/-- Settles O52: a return appends the one record of its status, and OUT_OF_BOUNDS and ABSENT are
returned by the bodies that leave every slot as it is. -/
theorem statusesComeOnlyFromTheirCommands : Obligations.StatusesComeOnlyFromTheirCommands := by
  intro i s t st v h hresults
  obtain ⟨code, -, rfl⟩ | ⟨u, st', v', hu, rfl⟩ := exec_cases h
  · simp at hresults
  · rw [State.finish_results, hu.frame.results] at hresults
    obtain ⟨rfl, rfl⟩ : st' = st ∧ v' = v := by simpa using hresults
    refine ⟨?_, ?_⟩
    · rintro rfl
      cases hu with
      | setpxOutside | getpxOutside | glyphOutside | tonatOutside => simp
    · rintro rfl
      cases hu with
      | absent hd => exact ⟨rfl, rfl, .inl (by simp [hd])⟩
      | upddAbsent => exact ⟨rfl, rfl, .inr ⟨_, rfl⟩⟩

/-! ### Steps -/

theorem step_instr {s : State} {i : Instr} (h : s.fault = none) (hf : fetch s = .instr i) :
    step s = exec i s := by
  simp [step, h, hf]

/-- Settles O5: with no fault recorded, the step dispatches on the decoding alone. -/
theorem stepRunsDecodedCommand : Obligations.StepRunsDecodedCommand :=
  fun _ _ hnone hdecode => step_instr hnone hdecode

/-- Only the empty list of words is the end of the stream to the decoder. -/
theorem decode_cons_ne_ended (h : Word) (rest : List Word) : decode (h :: rest) ≠ .ended := by
  by_cases hill : IllegalHeader h
  · simp [decode_of_illegal rest hill]
  · rcases Nat.lt_or_ge (rest.length + 1) (tableLen h) with hlen | hlen
    · simp [decode_of_truncated hill hlen]
    · obtain ⟨i, hi, -⟩ := decode_of_complete hill hlen
      simp [hi]

/-- Settles O7: a recorded fault stops the step; without one the end of the stream does, and any
word at `cp` is illegal, truncated or the header of a command, each of which goes on. -/
theorem stepStopsExactlyWhenFaultedOrEnded : Obligations.StepStopsExactlyWhenFaultedOrEnded := by
  refine fun s => ⟨fun r hr => step_faulted hr, fun hnone hend => ?_, fun hnone hlt => ?_⟩
  · refine step_ended hnone ?_
    rw [fetch, List.drop_eq_nil_of_le hend, decode_nil]
  · cases hf : fetch s with
    | ended =>
      rw [fetch, List.drop_eq_getElem_cons hlt] at hf
      exact absurd hf (decode_cons_ne_ended _ _)
    | illegal => exact ⟨_, step_illegal hnone hf⟩
    | truncated len => exact ⟨_, step_truncated hnone hf⟩
    | instr i =>
      obtain ⟨t, ht, -⟩ := everyCommandCompletesOrFaults i s
      exact ⟨t, (step_instr hnone hf).trans ht⟩

/-- Settles O55: a fault appends nothing; a body only appends to the trace, and a return appends one
result. -/
theorem traceAndResultsOnlyGrow : Obligations.TraceAndResultsOnlyGrow := by
  intro s t h
  obtain ⟨-, ⟨code, len, rfl⟩ | ⟨i, u, st, v, -, hu, rfl⟩⟩ := step_next_cases h
  · exact ⟨⟨[], (List.append_nil _).symm⟩, .inl rfl⟩
  · obtain ⟨evs, hevs⟩ := hu.trace
    exact ⟨⟨evs, hevs.symm⟩, .inr ⟨_, congrArg (· ++ _) hu.results⟩⟩

/-- Settles O20: an unknown output fails the check that precedes every SPI byte; reset makes every
output unknown. -/
theorem spiByteWithUnknownChainFaults : Obligations.SpiByteWithUnknownChainFaults := by
  refine ⟨fun s d q hq hout => ?_, fun _ _ _ _ => rfl⟩
  have hc : s.chain.known = false := by
    rw [Chain.known, List.all_eq_false]
    exact ⟨_, hout, by decide⟩
  exact ⟨exec_of_faults (.initUnknown hq hc), fun hr on => ⟨exec_of_faults (.updUnknown hq hr hc),
    exec_of_faults (.pwrUnknown hq hr hc), exec_of_faults (.invUnknown hq hr hc)⟩⟩

end Sys2Proof.Machine
end

section
/-! PROOF. The driver records (43_panel_driver R183). Every body changes the display of a slot by
one function, and every such function changes the record as the lifecycle table allows. -/

namespace Sys2Proof.Machine

/-- What command `i` may make of the record `d` of slot `k`. -/
def DriverChange (i : Instr) (k : Nat) (d d' : Driver) : Prop :=
  d' = d ∨
    ((i = .init k ∨ i = .initall) ∧ d' = ⟨.ready, some true, some false⟩) ∨
    (d.lifecycle = .ready ∧
      (((i = .upd k ∨ i = .updall ∨ i = .updd k ∨
          ∃ m : Word, i = .updm m ∧ m.getLsbD k = true) ∧ d' = { d with on := some true }) ∨
        (∃ on, i = .pwr k on ∧ d' = { d with on := some on }) ∨
        ∃ on, i = .inv k on ∧ d' = { d with inverted := some on }))

/-- UPD's record is the old one, or that of a Ready display with `on` set. -/
theorem DriverChange.afterUpd {i : Instr} {k : Nat} {d : Driver} (hr : d.lifecycle = .ready)
    (hi : i = .upd k ∨ i = .updall ∨ i = .updd k ∨ ∃ m : Word, i = .updm m ∧ m.getLsbD k = true) :
    DriverChange i k d (driverAfterUpd d) := by
  unfold driverAfterUpd
  split
  · exact .inr (.inr ⟨hr, .inl ⟨hi, rfl⟩⟩)
  · exact .inl rfl

/-- Each display of `u` is that of `s` with a record that `i` may make of it. -/
def DriverChanges (i : Instr) (s u : State) : Prop :=
  ∀ k, ∃ f : Display → Display, u.display k = (s.display k).map f ∧
    ∀ q, s.display k = some q → DriverChange i k q.driver (f q).driver

namespace DriverChanges

variable {i : Instr} {s : State}

theorem of_display {u : State} (h : ∀ k, u.display k = s.display k) : DriverChanges i s u :=
  fun k => ⟨id, by simp [h k], fun _ _ => .inl rfl⟩

theorem act {d : Nat} {f : Display → Display} {evs : List Event}
    (hf : ∀ q, s.display d = some q → DriverChange i d q.driver (f q).driver) :
    DriverChanges i s (s.act d f evs) := by
  intro k
  by_cases hk : k = d
  · subst hk
    exact ⟨f, by simp [State.act_display], hf⟩
  · exact ⟨id, by simp [State.act_display, hk], fun _ _ => .inl rfl⟩

theorem setFb (d : Nat) (m : Memory) : DriverChanges i s (s.setFb d m) := by
  rw [setFb_eq_act]
  exact act fun _ _ => .inl rfl

theorem visits {evs : Cfg → Display → List Nat → List Event} {f : Cfg → Display → Display}
    {l : List Nat} (hl : l.Nodup)
    (hf : ∀ k ∈ l, ∀ q, s.display k = some q → DriverChange i k q.driver (f s.cfg q).driver) :
    DriverChanges i s (l.foldl (visit evs f) s) := by
  intro k
  by_cases hk : k ∈ l
  · exact ⟨f s.cfg, by simp [visits_display evs f hl, hk], hf k hk⟩
  · exact ⟨id, by simp [visits_display evs f hl, hk], fun _ _ => .inl rfl⟩

end DriverChanges

theorem maskedSlots_nodup (mask : Word) (n : Nat) : (maskedSlots mask n).Nodup :=
  List.nodup_range.filter _

theorem Returns.driverChanges {s u : State} {i : Instr} {st : Status} {v : Option Value}
    (h : Returns s i u st v) : DriverChanges i s u := by
  cases h with
  | absent | setpxOutside | getpx | getpxOutside | glyphOutside | tonat | tonatOutside | mkrgb
  | getr | getg | getb | seld | selm | sela | upddAbsent => exact .of_display fun _ => rfl
  | initall =>
    rw [State.emit_of_quiet _ (pulse_quiet _), initAt_eq_visit]
    exact .visits List.nodup_range fun _ _ _ _ => .inr (.inl ⟨.inr rfl, rfl⟩)
  | updall hr =>
    rw [updateAt_eq_visit]
    exact .visits List.nodup_range fun k hk q hq => .afterUpd
      (State.notReadyAt_eq_false.mp (hr k (List.mem_range.mp hk)) q hq) (.inr (.inl rfl))
  | updd hq hr =>
    rw [flipAt_eq_visit]
    refine .visits (l := [_]) (List.nodup_singleton _) fun k hk q' hq' => ?_
    cases List.mem_singleton.mp hk
    cases hq.symm.trans hq'
    exact .afterUpd hr (.inr (.inr (.inl rfl)))
  | updm hm hr =>
    rw [flipAt_eq_visit]
    exact .visits (maskedSlots_nodup _ _) fun k hk q hq => .afterUpd
      (State.notReadyAt_eq_false.mp (hr k hk) q hq)
      (.inr (.inr (.inr ⟨_, rfl, (mem_maskedSlots.mp hk).2⟩)))
  | init =>
    rw [initBody_eq_act]
    exact .act fun _ _ => .inr (.inl ⟨.inl rfl, rfl⟩)
  | upd hq hr =>
    rw [updBody_eq_act hq]
    refine .act fun q' hq' => ?_
    cases hq.symm.trans hq'
    exact .afterUpd hr (.inl rfl)
  | pwr hq hr =>
    rw [emit_setOn_eq_act _ _ _ (sendCmd_quiet _ _ _)]
    refine .act fun q' hq' => ?_
    cases hq.symm.trans hq'
    exact .inr (.inr ⟨hr, .inr (.inl ⟨_, rfl, rfl⟩)⟩)
  | inv hq hr =>
    rw [emit_setInverted_eq_act _ _ _ (sendCmd_quiet _ _ _)]
    refine .act fun q' hq' => ?_
    cases hq.symm.trans hq'
    exact .inr (.inr ⟨hr, .inr (.inr ⟨_, rfl, rfl⟩)⟩)
  | clr | setpx | rect | img | glyph => exact .setFb _ _

/-- Settles O57: a fault and a return keep every record, and a body changes it as the table
allows. -/
theorem driverRecordsChangeOnlyByTheirCommands :
    Obligations.DriverRecordsChangeOnlyByTheirCommands := by
  intro i s t k h
  have hchanges : DriverChanges i s t := by
    obtain ⟨code, -, rfl⟩ | ⟨u, st, v, hu, rfl⟩ := exec_cases h
    · exact .of_display fun _ => rfl
    · exact hu.driverChanges
  obtain ⟨f, hf, hchange⟩ := hchanges k
  unfold State.driver
  rw [hf]
  cases hq : s.display k with
  | none => rfl
  | some q => exact ⟨_, rfl, hchange q hq⟩

end Sys2Proof.Machine
end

···

_Activity_
Look through the records above for the string "output", then copy every line that has it.

_Result of the exercise_
/-- Settles O20: an unknown output fails the check that precedes every SPI byte; reset makes every
output unknown. -/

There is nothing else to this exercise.